Thursday, May 01, 2008

No really, thank YOU

In the mail today, I received a small envelope. It was addressed to Cassidy and Kyle Schneweis. The latter name is identical to mine, but my wife's name is Laurel Maslowski. The address was ours. Inside was a thank you card. Handwritten on the inside, it says:

"Cassidy & Kyle,
Thank you for our kitchen towels. It will complement our Asian theme nicely.
Erin Warrick & Justin Denta"

Neither Laurel or I know anyone by these names, and we don't recall giving anybody kitchen towels.

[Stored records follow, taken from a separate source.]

/-- Settles O17. A transfer is a load of the source register; TXS alone writes no flag. -/
theorem transfersCopyARegister : Obligations.TransfersCopyARegister := by
  unfold Obligations.TransfersCopyARegister
  intro s
  simp only [← State.loadA_eq, ← State.loadX_eq, ← State.loadY_eq]
  exact ⟨⟨rfl, rfl⟩, ⟨rfl, rfl⟩, ⟨rfl, rfl⟩, ⟨rfl, rfl⟩, ⟨rfl, rfl⟩, ⟨rfl, rfl⟩⟩

/-- Settles O22. Each operation loads A with the combination of A and the operand byte. -/
theorem logicCombinesBitwise : Obligations.LogicCombinesBitwise := by
  unfold Obligations.LogicCombinesBitwise
  intro s v zp addr result andResult orResult eorResult
  have loadA_eq (r : Byte) : s.loadA r = result r := s.loadA_eq r
  simp only [andResult, orResult, eorResult, ← loadA_eq, wordBytes_eq]
  exact ⟨⟨rfl, rfl⟩, ⟨rfl, rfl⟩, ⟨rfl, rfl⟩, ⟨rfl, rfl⟩, ⟨rfl, rfl⟩, ⟨rfl, rfl⟩, ⟨rfl, rfl⟩, ⟨rfl, rfl⟩,
    ⟨rfl, rfl⟩, ⟨rfl, rfl⟩, ⟨rfl, rfl⟩, ⟨rfl, rfl⟩, ⟨rfl, rfl⟩, ⟨rfl, rfl⟩, ⟨rfl, rfl⟩, ⟨rfl, rfl⟩,
    ⟨rfl, rfl⟩, ⟨rfl, rfl⟩, ⟨rfl, rfl⟩, ⟨rfl, rfl⟩, ⟨rfl, rfl⟩, ⟨rfl, rfl⟩, ⟨rfl, rfl⟩, ⟨rfl, rfl⟩⟩

/-- INC, INX and INY in numbers (42_arithmetic_logic.md R152, R154, R155). -/
theorem increment_eq (m : Byte) (f : Flags) :
    increment m f = (BitVec.ofNat 8 ((m.toNat + 1) % 256), zn (BitVec.ofNat 8 ((m.toNat + 1) % 256)) f) := by
  have result : m + 1 = BitVec.ofNat 8 ((m.toNat + 1) % 256) := by bv_omega
  rw [increment, Flags.setZN_eq_zn, result]

/-- DEC, DEX and DEY in numbers: modulo 256 one less is 255 more (42_arithmetic_logic.md R153, R156, R157). -/
theorem decrement_eq (m : Byte) (f : Flags) :
    decrement m f = (BitVec.ofNat 8 ((m.toNat + 255) % 256), zn (BitVec.ofNat 8 ((m.toNat + 255) % 256)) f) := by
  have result : m - 1 = BitVec.ofNat 8 ((m.toNat + 255) % 256) := by bv_omega
  rw [decrement, Flags.setZN_eq_zn, result]

/-- Settles O26. Each counts in one register. -/
theorem indexRegistersCount : Obligations.IndexRegistersCount := by
  unfold Obligations.IndexRegistersCount
  intro s inc dec
  have inc_eq (m : Byte) : increment m s.flags = (inc m, zn (inc m) s.flags) := increment_eq m s.flags
  have dec_eq (m : Byte) : decrement m s.flags = (dec m, zn (dec m) s.flags) := decrement_eq m s.flags
  refine ⟨⟨rfl, ?inx⟩, ⟨rfl, ?iny⟩, ⟨rfl, ?dex⟩, ⟨rfl, ?dey⟩⟩
  case inx => simp only [exec, execInx, State.modifyX, inc_eq]; rfl
  case iny => simp only [exec, execIny, State.modifyY, inc_eq]; rfl
  case dex => simp only [exec, execDex, State.modifyX, dec_eq]; rfl
  case dey => simp only [exec, execDey, State.modifyY, dec_eq]; rfl

/-- Settles O25. The memory forms of the same. -/
theorem incAndDecCountInMemory : Obligations.IncAndDecCountInMemory := by
  unfold Obligations.IncAndDecCountInMemory
  intro s zp addr inc dec incFlags decFlags
  have inc_eq (m : Byte) : increment m s.flags = (inc m, incFlags m) := increment_eq m s.flags
  have dec_eq (m : Byte) : decrement m s.flags = (dec m, decFlags m) := decrement_eq m s.flags
  rw [wordBytes_eq]
  exact ⟨.of_modifyOperand rfl rfl (inc_eq _), .of_modifyOperand rfl rfl (inc_eq _), .of_modifyOperand rfl rfl (inc_eq _),
    .of_modifyOperand rfl rfl (inc_eq _), .of_modifyOperand rfl rfl (dec_eq _), .of_modifyOperand rfl rfl (dec_eq _),
    .of_modifyOperand rfl rfl (dec_eq _), .of_modifyOperand rfl rfl (dec_eq _)⟩

end Sys2Proof.Machine
end

section
/-! Stores (41_load_store_transfer.md R123 to R125): one bus write. -/

namespace Sys2Proof.Machine

theorem Stores.of_busWrite {i : Instr} {bytes : List Byte} {s : State} {addr : Addr} {v : Byte} (encoded : encode i = bytes)
    (runs : exec i s = .next (s.busWrite addr v)) : Stores i bytes s addr v s.flags :=
  ⟨encoded, _, runs, rfl, fun b => s.rawRead_busWrite addr b v⟩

I have a cousin named Cassidy, but her last name is Emery. Or at least it was. Maybe she got married. Maybe she got married to one of our other hundred or so cousins with my last name. I have a big family, but think I would have heard about that.

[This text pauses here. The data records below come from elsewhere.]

/-- A host write of a read-only register is a protocol violation, whatever its data (20_memory.md R51). -/
theorem execHwr_of_readOnly {n : BitVec 5} {r : Reg} (hr : regOfIndex n = some r) (hw : r.writable = false)
    (d : Word) (s : State) : execHwr n d s = .fault .hostProtocol := by
  simp [execHwr, hr, hw]

/-! ### The outcome of a command -/

/-- The outcomes a command can have, by its "writes on success" column (30_encoding.md R82): a value for R, a
division's two values, the 16 bytes of an encoding, or a failure. -/
inductive OutcomeOf (i : Instr) : CommandOutcome → Prop
  | value (v : Wide) (h : writesOf i = [.r]) : OutcomeOf i (okR v)
  | division (a b : Wide) (h : writesOf i = [.r, .r2]) : OutcomeOf i (divOutcome a b)
  | encoding (f : Nat → Byte) (h : writesOf i = [.buf]) : OutcomeOf i (.ok { bytes := bytesOf f })
  | failure (c : FailCode) : OutcomeOf i (.fail c)

/-- Two states that agree on A have one operand A. -/
theorem State.operandA_congr {s s' : State} (h : samePlace s s' .a) : s'.operandA = s.operandA := by
  obtain ⟨hHi, hLo⟩ := h
  simp only [State.operandA, hHi, hLo]

/-- Two states that agree on B have one operand B. -/
theorem State.operandB_congr {s s' : State} (h : samePlace s s' .b) : s'.operandB = s.operandB := by
  obtain ⟨hHi, hLo⟩ := h
  simp only [State.operandB, hHi, hLo]

/-- Two buffers that read alike give the same runs of bytes. -/
theorem Memory.readRun_congr {m m' : Memory} (h : ∀ j, Memory.read m' j = Memory.read m j) (i n : Nat) :
    Memory.readRun m' i n = Memory.readRun m i n := by
  induction n generalizing i with
  | zero => rfl
  | succ n ih => simp only [Memory.readRun, h, ih]

/-- Two states that agree on BUF have one operand BUF. -/
theorem State.operandBuf_congr {s s' : State} (h : samePlace s s' .buf) : s'.operandBuf = s.operandBuf :=
  Memory.readRun_congr h 0 Config.bufBytes

/-- A command that reads A alone completes with one outcome in every state with that A. -/
theorem onA_outcome {s t : State} {f : Wide → CommandOutcome} (h : onA s f = .next t) :
    ∃ a, t = s.complete (f a) ∧
      ∀ s', (∀ p ∈ [Place.a], samePlace s s' p) → onA s' f = .next (s'.complete (f a)) := by
  obtain ⟨a, ha, rfl⟩ := onA_next h
  refine ⟨a, rfl, fun s' hs => onA_of_some ?_ f⟩
  rw [State.operandA_congr (hs .a (by decide)), ha]

/-- A command that reads A and B completes with one outcome in every state with those A and B. -/
theorem onAB_outcome {s t : State} {f : Wide → Wide → CommandOutcome} (h : onAB s f = .next t) :
    ∃ a b, t = s.complete (f a b) ∧
      ∀ s', (∀ p ∈ [Place.a, .b], samePlace s s' p) → onAB s' f = .next (s'.complete (f a b)) := by
  obtain ⟨a, b, ha, hb, rfl⟩ := onAB_next h
  refine ⟨a, b, rfl, fun s' hs => onAB_of_some ?_ ?_ f⟩
  · rw [State.operandA_congr (hs .a (by decide)), ha]
  · rw [State.operandB_congr (hs .b (by decide)), hb]

/-- A command that reads BUF completes with one outcome in every state with that BUF. -/
theorem onBuf_outcome {s t : State} {f : List Byte → CommandOutcome} (h : onBuf s f = .next t) :
    ∃ bs, t = s.complete (f bs) ∧
      ∀ s', (∀ p ∈ [Place.buf], samePlace s s' p) → onBuf s' f = .next (s'.complete (f bs)) := by
  obtain ⟨bs, hb, rfl⟩ := onBuf_next h
  refine ⟨bs, rfl, fun s' hs => onBuf_of_some ?_ f⟩
  rw [State.operandBuf_congr (hs .buf (by decide)), hb]

/-- A command that answers a next state completes, with an outcome of its column that every state with the same
operands gives too (10_state.md R34). -/
theorem exec_command_outcome {i : Instr} {s t : State} (hi : i.isCommand = true) (h : exec i s = .next t) :
    ∃ o, OutcomeOf i o ∧ t = s.complete o ∧
      ∀ s', (∀ p ∈ readsOf i, samePlace s s' p) → exec i s' = .next (s'.complete o) := by
  cases i with
  | hwr => cases hi
  | hrd => cases hi
  | divmod =>
    obtain ⟨a, b, ht, hs⟩ := onAB_outcome h
    refine ⟨_, ?_, ht, hs⟩
    split
    · exact .failure _
    · exact .division a b rfl
  | rdiv =>
    obtain ⟨a, b, ht, hs⟩ := onAB_outcome h
    refine ⟨_, ?_, ht, hs⟩
    split
    · exact .division a b rfl
    · exact .failure _
  | encbe | encle =>
    obtain ⟨a, ht, hs⟩ := onA_outcome h
    exact ⟨_, .encoding _ rfl, ht, hs⟩
  | decbe | decle =>
    obtain ⟨bs, ht, hs⟩ := onBuf_outcome h
    exact ⟨_, .value _ rfl, ht, hs⟩
  | inc | dec | neg | not | msbidx | lsbidx | popcnt =>
    obtain ⟨a, ht, hs⟩ := onA_outcome h
    exact ⟨_, .value _ rfl, ht, hs⟩
  | _ =>
    obtain ⟨a, b, ht, hs⟩ := onAB_outcome h
    exact ⟨_, .value _ rfl, ht, hs⟩

/-! ### Instructions and steps -/

/-- What an instruction that answers a next state has done: a command its completion, a host write its store or
command start, a host read its reply. -/
theorem exec_next {i : Instr} {s t : State} (h : exec i s = .next t) :
    (i.isCommand = true ∧ ∃ o, OutcomeOf i o ∧ t = s.complete o) ∨
    (∃ n d r, i = .hwr n d ∧ regOfIndex n = some r ∧ s.busy = false ∧ t = s.writeReg r d) ∨
    (∃ n v, i = .hrd n ∧ t = s.reply v) := by
  cases hi : i.isCommand with
  | true =>
    obtain ⟨o, ho, ht, _⟩ := exec_command_outcome hi h
    exact .inl ⟨rfl, o, ho, ht⟩
  | false =>
    cases i with
    | hwr n d =>
      obtain ⟨r, hr, _, hb, _, ht⟩ := execHwr_next h
      exact .inr (.inl ⟨n, d, r, rfl, hr, hb, ht⟩)
    | hrd n =>
      obtain ⟨r, v, _, _, _, ht⟩ := execHrd_next h
      exact .inr (.inr ⟨n, v, rfl, ht⟩)
    | _ => cases hi

/-- What the host's next event runs: a read of STATUS for `poll`, or its transaction, in the state as it is but for the
queue. -/
theorem fetchHost_run {s u : State} {i : Instr} (h : fetchHost s = .run i u) :
    ∃ l, u = { s with host := l } ∧
      (i = .hrd statusIndex ∨
        ∃ hd d rest, s.host = .transaction hd d :: rest ∧ decodeTransaction hd d = .instr i) := by
  rcases fetchHost_cases s with ⟨_, e⟩ | ⟨_, _, e⟩ | ⟨rest, _, e⟩ | ⟨hd, d, rest, j, hh, hj, e⟩ |
    ⟨_, _, _, _, _, _, e⟩ <;> rw [e] at h <;> cases h
  · refine ⟨if s.busy then s.host else rest, ?_, .inl rfl⟩
    split <;> rfl
  · exact ⟨rest, rfl, .inr ⟨hd, d, rest, hh, hj⟩⟩

/-- What the host's next event does without an instruction: nothing, or a reset. -/
theorem fetchHost_go {s t : State} (h : fetchHost s = .go t) :
    t = s ∨ ∃ rest, s.host = .reset :: rest ∧ t = State.resetEvent { s with host := rest } := by
  rcases fetchHost_cases s with ⟨_, e⟩ | ⟨rest, hh, e⟩ | ⟨_, _, e⟩ | ⟨_, _, _, _, _, _, e⟩ |
    ⟨_, _, _, _, _, _, e⟩ <;> rw [e] at h <;> cases h
  · exact .inl rfl
  · exact .inr ⟨rest, hh, rfl⟩

/-- What a completion of the command in flight runs: a command, in the state as it is. -/
theorem fetchCompletion_run {c : Byte} {s u : State} {i : Instr} (h : fetchCompletion c s = .run i u) :
    u = s ∧ i.isCommand = true := by
  unfold fetchCompletion at h
  split at h
  · next j hj =>
    cases h
    exact ⟨rfl, isCommand_of_decodeCommand hj⟩
  · cases h

/-- A completion without an instruction is that of a reserved opcode (30_encoding.md R84). -/
theorem fetchCompletion_go {c : Byte} {s t : State} (h : fetchCompletion c s = .go t) :
    t = s.complete (.fail .illop) := by
  unfold fetchCompletion at h
  split at h <;> cases h
  rfl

Maybe this is one of those blips in the space time continuum. Perhaps in an alternate universe I'm married to someone named Cassidy and living at the same address, and this is one of the blips that connects the two.

Or maybe it's just an example of American culture getting the best of Erin and Justin. They got some tacky towels as a wedding gift, but didn't know who gave them. They decided it would be better to thank the wrong people than not to thank anyone at all. Living life with a clear conscience certainly makes it much easier to sleep at night.

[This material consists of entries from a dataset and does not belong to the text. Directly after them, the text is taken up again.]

-- ==== Sys2Proof/Decode.lean ====
section
/-! DEFINITION. The decoder and the encoder (30_encoding.md rules R120 to R131). A word is decoded by its most
significant bits in the order of rule R125, then by the secondary opcodes of rules R127, R128, R129; each word that
is no instruction (R131) is rejected under the name of the reason. -/

namespace Sys2Proof

/-- Why a decoder input is not an instruction. -/
inductive DecodeError where
  /-- An opcode that Table 15 marks "Unused" or does not list (R131, D3). -/
  | unusedOpcode
  /-- A bit that the instruction's page draws as 0 is 1 (R131, D4). -/
  | fixedBitSet
  /-- SKPS with a condition code the table does not define (R131, D21). -/
  | undefinedCondition
  /-- Fewer than two bytes: an instruction is exactly 16 bits (R120). -/
  | truncated
  deriving DecidableEq, Repr

/-! ## The fields of an instruction word (R122) -/

/-- A, bits 4..0. -/
def fieldA (w : Half) : RegNum := w.extractLsb' 0 5
/-- B, bits 9..5. -/
def fieldB (w : Half) : RegNum := w.extractLsb' 5 5
/-- P, bits 11..10. -/
def fieldP (w : Half) : BitVec 2 := w.extractLsb' 10 2
/-- IMM5, bits 9..5. -/
def fieldImm5 (w : Half) : BitVec 5 := w.extractLsb' 5 5
/-- IMM8, bits 12..5. -/
def fieldImm8 (w : Half) : BitVec 8 := w.extractLsb' 5 8
/-- IMM8v, bits 7..0. -/
def fieldImm8v (w : Half) : BitVec 8 := w.extractLsb' 0 8
/-- IMM6v, bits 5..0. -/
def fieldImm6v (w : Half) : BitVec 6 := w.extractLsb' 0 6
/-- IMM9, bits 9..1. -/
def fieldImm9 (w : Half) : BitVec 9 := w.extractLsb' 1 9
/-- IMM10, bits 9..0. -/
def fieldImm10 (w : Half) : BitVec 10 := w.extractLsb' 0 10
/-- IMM11, bits 10..0. -/
def fieldImm11 (w : Half) : BitVec 11 := w.extractLsb' 0 11
/-- IMM1u, bit 6. -/
def fieldImm1u (w : Half) : BitVec 1 := w.extractLsb' 6 1
/-- IMM2u, bits 6..5. -/
def fieldImm2u (w : Half) : BitVec 2 := w.extractLsb' 5 2
/-- IMM4w, bits 3..0. -/
def fieldImm4w (w : Half) : BitVec 4 := w.extractLsb' 0 4

/-! ## The decoder -/

/-- op6 = 011101, by op3u = bits 9..7 (R127). -/
def decodeOp3u (w : Half) : Except DecodeError Instr :=
  match w.extractLsb' 7 3 with
  | 0b000#3 => .ok (.ext8s (fieldA w) (fieldImm2u w))
  | 0b001#3 => if w.extractLsb' 5 1 = 0#1 then .ok (.ext16s (fieldA w) (fieldImm1u w)) else .error .fixedBitSet
  | 0b100#3 => .ok (.st8s (fieldA w) (fieldImm2u w))
  | 0b101#3 => if w.extractLsb' 5 1 = 0#1 then .ok (.st16s (fieldA w) (fieldImm1u w)) else .error .fixedBitSet
  | _ => .error .unusedOpcode

/-- op6 = 011110, by op2v = bits 9..8 (R128). -/
def decodeOp2v (w : Half) : Except DecodeError Instr :=
  match w.extractLsb' 8 2 with
  | 0b00#2 => .ok (.save (fieldImm8v w))
  | 0b01#2 => if w.extractLsb' 6 2 = 0#2 then .ok (.trap (fieldImm6v w)) else .error .fixedBitSet
  | _ => .error .unusedOpcode

/-- op6 = 011111, by op5w = bits 9..5 (R129). -/
def decodeOp5w (w : Half) : Except DecodeError Instr :=
  match w.extractLsb' 5 5 with
  | 0b00000#5 => .ok (.not (fieldA w))
  | 0b00001#5 => .ok (.neg (fieldA w))
  | 0b00010#5 => .ok (.abs (fieldA w))
  | 0b00011#5 => .ok (.sext8 (fieldA w))
  | 0b00100#5 => .ok (.sext16 (fieldA w))
  | 0b00101#5 => .ok (.rlc (fieldA w))
  | 0b00110#5 => .ok (.rrc (fieldA w))
  | 0b01000#5 => .ok (.swap (fieldA w))
  | 0b01001#5 => .ok (.usr1 (fieldA w))
  | 0b01010#5 => .ok (.usr2 (fieldA w))
  | 0b01011#5 => .ok (.usr3 (fieldA w))
  | 0b01100#5 => .ok (.usr4 (fieldA w))
  | 0b01101#5 => if w.extractLsb' 0 5 = 0#5 then .ok .restore else .error .fixedBitSet
  | 0b01110#5 => .ok (.tret (fieldA w))
  | 0b10000#5 => .ok (.st8d (fieldA w))
  | 0b10001#5 => .ok (.st16d (fieldA w))
  | 0b10010#5 => .ok (.fill8 (fieldA w))
  | 0b10011#5 => .ok (.fill16 (fieldA w))
  | 0b10100#5 => .ok (.mstep (fieldA w))
  | 0b10101#5 => .ok (.mul (fieldA w))
  | 0b10110#5 => .ok (.skprz (fieldA w))
  | 0b10111#5 =>
    if w.extractLsb' 4 1 = 0#1 then
      if conditionDefined (fieldImm4w w) then .ok (.skps (fieldImm4w w)) else .error .undefinedCondition
    else .error .fixedBitSet
  | 0b11000#5 => .ok (.wrctl (fieldA w))
  | 0b11001#5 => .ok (.rdctl (fieldA w))
  | 0b11010#5 => .ok (.skprnz (fieldA w))
  | 0b11110#5 => .ok (.jmp (fieldA w))
  | 0b11111#5 => .ok (.call (fieldA w))
  | _ => .error .unusedOpcode

/-- Bit 15 = 0, by op6 = bits 15..10 (R126). -/
def decodeOp6 (w : Half) : Except DecodeError Instr :=
  match w.extractLsb' 10 6 with
  | 0b000000#6 => .ok (.add (fieldA w) (fieldB w))
  | 0b000001#6 => .ok (.addi (fieldA w) (fieldImm5 w))
  | 0b000010#6 => .ok (.sub (fieldA w) (fieldB w))
  | 0b000011#6 => .ok (.subi (fieldA w) (fieldImm5 w))
  | 0b000100#6 => .ok (.cmp (fieldA w) (fieldB w))
  | 0b000101#6 => .ok (.cmpi (fieldA w) (fieldImm5 w))
  | 0b000110#6 => .ok (.lsl (fieldA w) (fieldB w))
  | 0b000111#6 => .ok (.lsli (fieldA w) (fieldImm5 w))
  | 0b001000#6 => .ok (.lsr (fieldA w) (fieldB w))
  | 0b001001#6 => .ok (.lsri (fieldA w) (fieldImm5 w))
  | 0b001010#6 => .ok (.asr (fieldA w) (fieldB w))
  | 0b001011#6 => .ok (.asri (fieldA w) (fieldImm5 w))
  | 0b001100#6 => .ok (.mov (fieldA w) (fieldB w))
  | 0b001101#6 => .ok (.movi (fieldA w) (fieldImm5 w))
  | 0b001110#6 => .ok (.and (fieldA w) (fieldB w))
  | 0b001111#6 => .ok (.andn (fieldA w) (fieldB w))
  | 0b010000#6 => .ok (.or (fieldA w) (fieldB w))
  | 0b010001#6 => .ok (.xor (fieldA w) (fieldB w))
  | 0b010010#6 => .ok (.bgen (fieldA w) (fieldImm5 w))
  | 0b010011#6 => .ok (.ext8d (fieldA w) (fieldB w))
  | 0b010100#6 => .ok (.skp0 (fieldA w) (fieldImm5 w))
  | 0b010101#6 => .ok (.skp1 (fieldA w) (fieldImm5 w))
  | 0b010110#6 => .ok (.ld (fieldA w) (fieldB w))
  | 0b010111#6 => .ok (.st (fieldA w) (fieldB w))
  | 0b011000#6 => .ok (.sts8s (fieldImm10 w))
  | 0b011001#6 => if w.extractLsb' 0 1 = 0#1 then .ok (.sts16s (fieldImm9 w)) else .error .fixedBitSet
  | 0b011010#6 => .ok (.ext16d (fieldA w) (fieldB w))
  | 0b011011#6 => .ok (.movhi (fieldA w) (fieldImm5 w))
  | 0b011100#6 => .ok (.usr0 (fieldA w) (fieldB w))
  | 0b011101#6 => decodeOp3u w
  | 0b011110#6 => decodeOp2v w
  | 0b011111#6 => decodeOp5w w
  | _ => .error .unusedOpcode

/-- The instruction a 16-bit word is, in the order of rule R125. -/
def decode (w : Half) : Except DecodeError Instr :=
  if w.extractLsb' 13 3 = 0b111#3 then .ok (.lds (fieldA w) (fieldImm8 w))
  else if w.extractLsb' 13 3 = 0b110#3 then .ok (.sts (fieldA w) (fieldImm8 w))
  else if w.extractLsb' 12 4 = 0b1011#4 then .ok (.ldp (fieldA w) (fieldP w) (fieldImm5 w))
  else if w.extractLsb' 12 4 = 0b1010#4 then .ok (.stp (fieldA w) (fieldP w) (fieldImm5 w))
  else if w.extractLsb' 11 5 = 0b10011#5 then .ok (.pfx (fieldImm11 w))
  else if w.extractLsb' 11 5 = 0b10010#5 then .ok (.pfxio (fieldImm11 w))
  else if w.extractLsb' 11 5 = 0b10001#5 then .ok (.bsr (fieldImm11 w))
  else if w.extractLsb' 11 5 = 0b10000#5 then .ok (.br (fieldImm11 w))
  else decodeOp6 w

/-- The instruction at the front of a byte string, lower address first, and the bytes after it: the byte at the lower
address is bits 7..0 of the word (R84).
DESIGN CHOICE (log entry 5): the manual says "little-endian" of the processor and shows no instruction's bytes. -/
def decodeBytes : List Byte → Except DecodeError (Instr × List Byte)
  | b0 :: b1 :: rest =>
    match decode (b1 ++ b0) with
    | .ok i => .ok (i, rest)
    | .error e => .error e
  | _ => .error .truncated

/-- What the decoder reads from an instruction whose bits are `w`, the low `nbits` of them given and the rest 0, laid
out in memory as rule R84 stores it. -/
def decodeTableWord (nbits w : Nat) : Option Instr :=
  let v := w % 2 ^ nbits
  match decodeBytes [BitVec.ofNat 8 v, BitVec.ofNat 8 (v / 256)] with
  | .ok (i, _) => some i
  | .error _ => none

/-! ## The encoder, from the same bit rows -/

/-- The word of an instruction (R121, R125 to R130), written as its page's bit row. -/
def encode : Instr → Half
  | .add a b => 0b000000#6 ++ b ++ a
  | .addi a imm => 0b000001#6 ++ imm ++ a
  | .sub a b => 0b000010#6 ++ b ++ a
  | .subi a imm => 0b000011#6 ++ imm ++ a
  | .cmp a b => 0b000100#6 ++ b ++ a
  | .cmpi a imm => 0b000101#6 ++ imm ++ a
  | .lsl a b => 0b000110#6 ++ b ++ a
  | .lsli a imm => 0b000111#6 ++ imm ++ a
  | .lsr a b => 0b001000#6 ++ b ++ a
  | .lsri a imm => 0b001001#6 ++ imm ++ a
  | .asr a b => 0b001010#6 ++ b ++ a
  | .asri a imm => 0b001011#6 ++ imm ++ a
  | .mov a b => 0b001100#6 ++ b ++ a
  | .movi a imm => 0b001101#6 ++ imm ++ a
  | .and a b => 0b001110#6 ++ b ++ a
  | .andn a b => 0b001111#6 ++ b ++ a
  | .or a b => 0b010000#6 ++ b ++ a
  | .xor a b => 0b010001#6 ++ b ++ a
  | .bgen a imm => 0b010010#6 ++ imm ++ a
  | .ext8d a b => 0b010011#6 ++ b ++ a
  | .skp0 a imm => 0b010100#6 ++ imm ++ a
  | .skp1 a imm => 0b010101#6 ++ imm ++ a
  | .ld a b => 0b010110#6 ++ b ++ a
  | .st a b => 0b010111#6 ++ b ++ a
  | .sts8s imm => 0b011000#6 ++ imm
  | .sts16s imm => 0b011001#6 ++ imm ++ 0b0#1
  | .ext16d a b => 0b011010#6 ++ b ++ a
  | .movhi a imm => 0b011011#6 ++ imm ++ a
  | .usr0 a b => 0b011100#6 ++ b ++ a
  | .ext8s a imm => 0b011101000#9 ++ imm ++ a
  | .ext16s a imm => 0b011101001#9 ++ imm ++ 0b0#1 ++ a
  | .st8s a imm => 0b011101100#9 ++ imm ++ a
  | .st16s a imm => 0b011101101#9 ++ imm ++ 0b0#1 ++ a
  | .save imm => 0b01111000#8 ++ imm
  | .trap imm => 0b0111100100#10 ++ imm
  | .not a => 0b01111100000#11 ++ a
  | .neg a => 0b01111100001#11 ++ a
  | .abs a => 0b01111100010#11 ++ a
  | .sext8 a => 0b01111100011#11 ++ a
  | .sext16 a => 0b01111100100#11 ++ a
  | .rlc a => 0b01111100101#11 ++ a
  | .rrc a => 0b01111100110#11 ++ a
  | .swap a => 0b01111101000#11 ++ a
  | .usr1 a => 0b01111101001#11 ++ a
  | .usr2 a => 0b01111101010#11 ++ a
  | .usr3 a => 0b01111101011#11 ++ a
  | .usr4 a => 0b01111101100#11 ++ a
  | .restore => 0b0111110110100000#16
  | .tret a => 0b01111101110#11 ++ a
  | .st8d a => 0b01111110000#11 ++ a
  | .st16d a => 0b01111110001#11 ++ a
  | .fill8 a => 0b01111110010#11 ++ a
  | .fill16 a => 0b01111110011#11 ++ a
  | .mstep a => 0b01111110100#11 ++ a
  | .mul a => 0b01111110101#11 ++ a
  | .skprz a => 0b01111110110#11 ++ a
  | .skps cc => 0b011111101110#12 ++ cc
  | .wrctl a => 0b01111111000#11 ++ a
  | .rdctl a => 0b01111111001#11 ++ a
  | .skprnz a => 0b01111111010#11 ++ a
  | .jmp a => 0b01111111110#11 ++ a
  | .call a => 0b01111111111#11 ++ a
  | .br imm => 0b10000#5 ++ imm
  | .bsr imm => 0b10001#5 ++ imm
  | .pfxio imm => 0b10010#5 ++ imm
  | .pfx imm => 0b10011#5 ++ imm
  | .stp a p imm => 0b1010#4 ++ p ++ imm ++ a
  | .ldp a p imm => 0b1011#4 ++ p ++ imm ++ a
  | .sts a imm => 0b110#3 ++ imm ++ a
  | .lds a imm => 0b111#3 ++ imm ++ a

end Sys2Proof
end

If you happen to know Cassidy and Kyle, please pass on Erin and Justin's thanks for the fine asian themed kitchen textiles.

Or if you want to try to use the card as a wormhole to a different universe, I'll hold on to it for awhile.

2 comments:

pacing the cage said...

I am enamored/confused. I believe it's safe to say Doc Brown would be too.

Jum said...

Maybe Marty McFly sent it from 1955.